theorem BlockInv.businit {s t : State} (h : BlockInv s) (he : execBusinit s = .next t) : BlockInv t := by
  have hb := h.bus
  have hsel : ∀ {k}, s.phaseOf .businit = some k → selected s = false ∧ transferring s = false ∧ groupSoFar s = [] := fun hp => by
    rcases phaseOf_some hp with ⟨hc, -⟩ | ⟨hc, -⟩ <;> simp [selected, transferring, groupSoFar, hc]
  rcases execBusinit_cases he with ⟨-, rfl⟩ | ⟨hp, rfl⟩ | ⟨hp, rfl⟩ | ⟨hp, rfl⟩ | ⟨hp, rfl⟩ | ⟨k, hp, hk1, hk2, hk3, hk4, rfl⟩
  · exact h
  · obtain ⟨s1, s2, s3⟩ := hsel hp
    refine h.busOnly ?_ ?_ rfl rfl rfl rfl
    · have hpin : ∀ q, ((s.configureOutput Config.pinBusCs .high).goto .businit 2).pin q = if q = Config.pinBusCs then ⟨.output, .high⟩ else s.pin q := fun q => State.pin_configureOutput s _ q _
      obtain ⟨a, b, c, d, e, f, g, i, j, k⟩ := hb
      rw [s1] at c; rw [s2] at e; rw [s3] at k
      constructor <;> simp only [hpin, selected, transferring, groupSoFar, State.goto_bus, State.configureOutput_bus, State.goto_seq] <;> try simp [cs_ne_data, cs_ne_clk]
      · exact a
      · intro hen; exact ⟨(b hen).1, (b hen).2.1⟩
      · exact e
      · simpa using k
    · unfold SeqOk; simp
  · obtain ⟨s1, s2, s3⟩ := hsel hp
    obtain ⟨hc, hk⟩ := phaseOf_inflight (by simp) hp
    refine h.busOnly ?_ ?_ rfl rfl rfl rfl
    · have hpin : ∀ q, ((s.configureOutput Config.pinBusData .low).goto .businit 3).pin q = if q = Config.pinBusData then ⟨.output, .low⟩ else s.pin q := fun q => State.pin_configureOutput s _ q _
      obtain ⟨a, b, c, d, e, f, g, i, j, k⟩ := hb
      rw [s1] at c; rw [s2] at e; rw [s3] at k
      constructor <;> simp only [hpin, selected, transferring, groupSoFar, State.goto_bus, State.configureOutput_bus, State.goto_seq] <;> try simp [cs_ne_data.symm, data_ne_clk]
      · exact a
      · intro hen; exact ⟨(b hen).2.1, (b hen).2.2⟩
      · simpa using c
      · exact e
      · exact g hc
      · simpa using k
    · unfold SeqOk; simp
  · obtain ⟨s1, s2, s3⟩ := hsel hp
    obtain ⟨hc, hk⟩ := phaseOf_inflight (by simp) hp
    refine h.busOnly ?_ ?_ rfl rfl rfl rfl
    · have hpin : ∀ q, ((s.configureOutput Config.pinBusClk .low).goto .businit 4).pin q = if q = Config.pinBusClk then ⟨.output, .low⟩ else s.pin q := fun q => State.pin_configureOutput s _ q _
      obtain ⟨a, b, c, d, e, f, g, i, j, k⟩ := hb
      rw [s1] at c; rw [s2] at e; rw [s3] at k
      constructor <;> simp only [hpin, selected, transferring, groupSoFar, State.goto_bus, State.configureOutput_bus, State.goto_seq] <;> try simp [cs_ne_clk.symm, data_ne_clk.symm]
      · exact a
      · intro hen; exact ⟨(b hen).1, (b hen).2.2⟩
      · simpa using c
      · exact e
      · exact g hc
      · exact i hc (by omega)
      · simpa using k
    · unfold SeqOk; simp
  · obtain ⟨s1, s2, s3⟩ := hsel hp
    obtain ⟨hc, hk⟩ := phaseOf_inflight (by simp) hp
    refine h.busOnly ?_ ?_ rfl rfl rfl rfl
    · have hpin : ∀ q, ((s.setBus { s.bus with ctl := { en := true, mstr := true, x2 := false }, rdy := false, busy := false }).goto .businit 5).pin q = s.pin q := fun q => rfl
      obtain ⟨a, b, c, d, e, f, g, i, j, k⟩ := hb
      rw [s3] at k
      constructor <;> simp only [hpin, selected, transferring, groupSoFar, State.goto_bus, State.setBus_bus, State.goto_seq] <;> try simp
      · rw [g hc]; exact ⟨i hc (by omega), j hc (by omega), rfl⟩
      · rw [g hc]
      · exact g hc
      · exact i hc (by omega)
      · exact j hc (by omega)
      · simpa using k
    · unfold SeqOk; simp
  · obtain ⟨s1, s2, s3⟩ := hsel hp
    obtain ⟨hc, hk⟩ := phaseOf_inflight (by omega) hp
    refine h.busOnly ?_ (SeqOk.idle rfl) rfl rfl rfl rfl
    have hpin : ∀ q, (s.finish .done).pin q = s.pin q := fun q => rfl
    obtain ⟨a, b, c, d, e, f, g, i, j, k⟩ := hb
    rw [s1] at c; rw [s2] at e; rw [s3] at k
    constructor <;> simp only [hpin, selected, transferring, groupSoFar, State.finish_bus, State.finish_seq] <;> try simp
    · exact a
    · simpa using b
    · simpa using c
    · exact e
    · simpa using k

theorem flatMap_append_group (gs : List (Byte × Byte)) (a v : Byte) :
    (gs ++ [(a, v)]).flatMap (fun g => busGroup g.1 g.2) = gs.flatMap (fun g => busGroup g.1 g.2) ++ busGroup a v := by
  simp

theorem SeqOk.bussend_iff {s : State} {a v : Byte} (hc : s.seq.cop = some (.bussend a v)) : SeqOk s ↔
   (2 ≤ s.seq.cphase ∧ s.seq.cphase ≤ 7 ∧ s.seq.tAddr = a ∧ s.seq.tVal = v) := by
  unfold SeqOk; rw [hc]

theorem BlockInv.bussend {s t : State} {a v} (h : BlockInv s) (he : execBussend a v s = .next t) : BlockInv t := by
  have hb := h.bus
  have hS := h.seq
  rcases execBussend_cases he with ⟨-, rfl⟩ | ⟨hp, hr, rfl⟩ | ⟨hp, rfl⟩ | ⟨hp, hr, rfl⟩ | ⟨hp, rfl⟩ | ⟨hp, hr, rfl⟩ | ⟨-, -, rfl⟩ | ⟨hp, rfl⟩ | ⟨k, hp, hk1, hk2, hk3, hk4, hk5, hk6, rfl⟩
  · exact h
  · -- s1
    have hc : s.seq.cop = none := by
      rcases phaseOf_some hp with ⟨hc, -⟩ | ⟨hc, hk⟩
      · exact hc
      · have := (SeqOk.bussend_iff hc).1 hS; omega
    refine h.busOnly ?_ ?_ rfl rfl rfl rfl
    · have hpin : ∀ q, ((((s.setSeq { s.seq with tAddr := a, tVal := v }).driveLevel Config.pinBusCs .low).emitBus .csFall).goto (.bussend a v) 2).pin q = if q = Config.pinBusCs then ⟨(s.pin Config.pinBusCs).dir, .low⟩ else s.pin q := fun q => State.pin_driveLevel (s.setSeq _) _ q _
      have hr' : s.bus.ctl.en = true ∧ s.bus.ctl.mstr = true ∧ (s.pin Config.pinBusData).dir = .output ∧ (s.pin Config.pinBusClk).dir = .output ∧ (s.pin Config.pinBusCs).dir = .output := by
        simp [State.busReady] at hr; simp [hr]
      obtain ⟨a', b, c, d, e, f, g, i, j, k⟩ := hb
      have hg : groupSoFar s = [] := by simp [groupSoFar, hc]
      have ht : transferring s = false := by simp [transferring, hc]
      rw [ht] at e; rw [hg] at k
      constructor <;> simp only [hpin, selected, transferring, groupSoFar, State.goto_bus, State.emitBus_bus, State.driveLevel_bus, State.setSeq_bus, State.goto_seq] <;> try simp [cs_ne_data, cs_ne_clk]
      · exact a'
      · intro _; exact hr'.2.2
      · exact hr'.1
      · exact e
      · simp [e]
      · simpa using k
    · unfold SeqOk; simp
  · -- s2
    obtain ⟨hc, hk⟩ := phaseOf_inflight (by simp) hp
    have hS' := (SeqOk.bussend_iff hc).1 hS
    refine h.busOnly ?_ ?_ rfl rfl rfl rfl
    · have hpin : ∀ q, ((s.writeBusdat s.seq.tAddr).goto (.bussend a v) 3).pin q = s.pin q := fun q => rfl
      obtain ⟨a', b, c, d, e, f, g, i, j, k⟩ := hb
      have hsel : selected s = true := by simp [selected, hc, hk]
      have hg : groupSoFar s = [.csFall] := by simp [groupSoFar, hc, hk]
      rw [hsel] at c; rw [hg] at k
      constructor <;> simp only [hpin, selected, transferring, groupSoFar, State.goto_bus, State.writeBusdat_bus, State.goto_seq] <;> try simp
      · exact a'
      · simpa using b
      · simpa using c
      · exact d _ _ hc
      · exact hS'.2.2.1
      · simpa using k
    · unfold SeqOk; simp [hS'.2.2]
  · -- s3
    obtain ⟨hc, hk⟩ := phaseOf_inflight (by simp) hp
    have hS' := (SeqOk.bussend_iff hc).1 hS
    refine h.busOnly ?_ ?_ rfl rfl rfl rfl
    · have hpin : ∀ q, (s.goto (.bussend a v) 4).pin q = s.pin q := fun q => rfl
      obtain ⟨a', b, c, d, e, f, g, i, j, k⟩ := hb
      have hsel : selected s = true := by simp [selected, hc, hk]
      have hg : groupSoFar s = [.csFall, .xfer a] := by simp [groupSoFar, hc, hk, hr]
      have ht : transferring s = false := by simp [transferring, hc, hk, hr]
      rw [hsel] at c; rw [hg] at k; rw [ht] at e
      constructor <;> simp only [hpin, selected, transferring, groupSoFar, State.goto_bus, State.goto_seq] <;> try simp
      · exact a'
      · simpa using b
      · simpa using c
      · exact d _ _ hc
      · exact e
      · simp [e]
      · simpa using k
    · unfold SeqOk; simp [hS'.2.2]
  · -- s4
    obtain ⟨hc, hk⟩ := phaseOf_inflight (by simp) hp
    have hS' := (SeqOk.bussend_iff hc).1 hS
    refine h.busOnly ?_ ?_ rfl rfl rfl rfl
    · have hpin : ∀ q, ((s.writeBusdat s.seq.tVal).goto (.bussend a v) 5).pin q = s.pin q := fun q => rfl
      obtain ⟨a', b, c, d, e, f, g, i, j, k⟩ := hb
      have hsel : selected s = true := by simp [selected, hc, hk]
      have hg : groupSoFar s = [.csFall, .xfer a] := by simp [groupSoFar, hc, hk]
      rw [hsel] at c; rw [hg] at k
      constructor <;> simp only [hpin, selected, transferring, groupSoFar, State.goto_bus, State.writeBusdat_bus, State.goto_seq] <;> try simp
      · exact a'
      · simpa using b
      · simpa using c
      · exact d _ _ hc
      · exact hS'.2.2.2
      · simpa using k
    · unfold SeqOk; simp [hS'.2.2]
  · -- s5
    obtain ⟨hc, hk⟩ := phaseOf_inflight (by simp) hp
    have hS' := (SeqOk.bussend_iff hc).1 hS
    refine h.busOnly ?_ ?_ rfl rfl rfl rfl
    · have hpin : ∀ q, (s.goto (.bussend a v) 6).pin q = s.pin q := fun q => rfl
      obtain ⟨a', b, c, d, e, f, g, i, j, k⟩ := hb
      have hsel : selected s = true := by simp [selected, hc, hk]
      have hg : groupSoFar s = [.csFall, .xfer a, .xfer v] := by simp [groupSoFar, hc, hk, hr]
      have ht : transferring s = false := by simp [transferring, hc, hk, hr]
      rw [hsel] at c; rw [hg] at k; rw [ht] at e
      constructor <;> simp only [hpin, selected, transferring, groupSoFar, State.goto_bus, State.goto_seq] <;> try simp
      · exact a'
      · simpa using b
      · simpa using c
      · exact d _ _ hc
      · exact e
      · simp [e]
      · simpa using k
    · unfold SeqOk; simp [hS'.2.2]
  · exact h
  · -- s6
    obtain ⟨hc, hk⟩ := phaseOf_inflight (by simp) hp
    have hS' := (SeqOk.bussend_iff hc).1 hS
    refine h.busOnly ?_ ?_ rfl rfl rfl rfl
    · have hpin : ∀ q, (((s.driveLevel Config.pinBusCs .high).emitBus .csRise).goto (.bussend a v) 7).pin q = if q = Config.pinBusCs then ⟨(s.pin Config.pinBusCs).dir, .high⟩ else s.pin q := fun q => State.pin_driveLevel s _ q _
      obtain ⟨a', b, c, d, e, f, g, i, j, k⟩ := hb
      have hg : groupSoFar s = [.csFall, .xfer a, .xfer v] := by simp [groupSoFar, hc, hk]
      have ht : transferring s = false := by simp [transferring, hc, hk]
      rw [hg] at k; rw [ht] at e
      constructor <;> simp only [hpin, selected, transferring, groupSoFar, State.goto_bus, State.emitBus_bus, State.driveLevel_bus, State.goto_seq] <;> try simp [cs_ne_data, cs_ne_clk]
      · exact a'
      · exact b
      · exact d _ _ hc
      · exact e
      · simp [e]
      · obtain ⟨gs, hgs⟩ := k
        exact ⟨gs, by simp [hgs, busGroup]⟩
    · unfold SeqOk; simp [hS'.2.2]
  · -- s7
    obtain ⟨hc, hk⟩ := phaseOf_inflight hk1 hp
    have hS' := (SeqOk.bussend_iff hc).1 hS
    have hk7 : s.seq.cphase = 7 := by omega
    refine h.busOnly ?_ (SeqOk.idle rfl) rfl rfl rfl rfl
    have hpin : ∀ q, (s.finish .done).pin q = s.pin q := fun q => rfl
    obtain ⟨a', b, c, d, e, f, g, i, j, k⟩ := hb
    have hsel : selected s = false := by simp [selected, hc, hk7]
    have hg : groupSoFar s = busGroup a v := by simp [groupSoFar, hc, hk7]
    have ht : transferring s = false := by simp [transferring, hc, hk7]
    rw [hg] at k; rw [ht] at e; rw [hsel] at c
    constructor <;> simp only [hpin, selected, transferring, groupSoFar, State.finish_bus, State.finish_seq] <;> try simp
    · exact a'
    · simpa using b
    · simpa using c
    · exact e
    · obtain ⟨gs, hgs⟩ := k
      exact ⟨gs ++ [(a, v)], by simp [hgs]⟩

■ **WHAT YOU SHOULD DO**
Return every line of the listing above where "next" appears.

■ **REPLY TO THE TASK**
theorem BlockInv.businit {s t : State} (h : BlockInv s) (he : execBusinit s = .next t) : BlockInv t := by
theorem BlockInv.bussend {s t : State} {a v} (h : BlockInv s) (he : execBussend a v s = .next t) : BlockInv t := by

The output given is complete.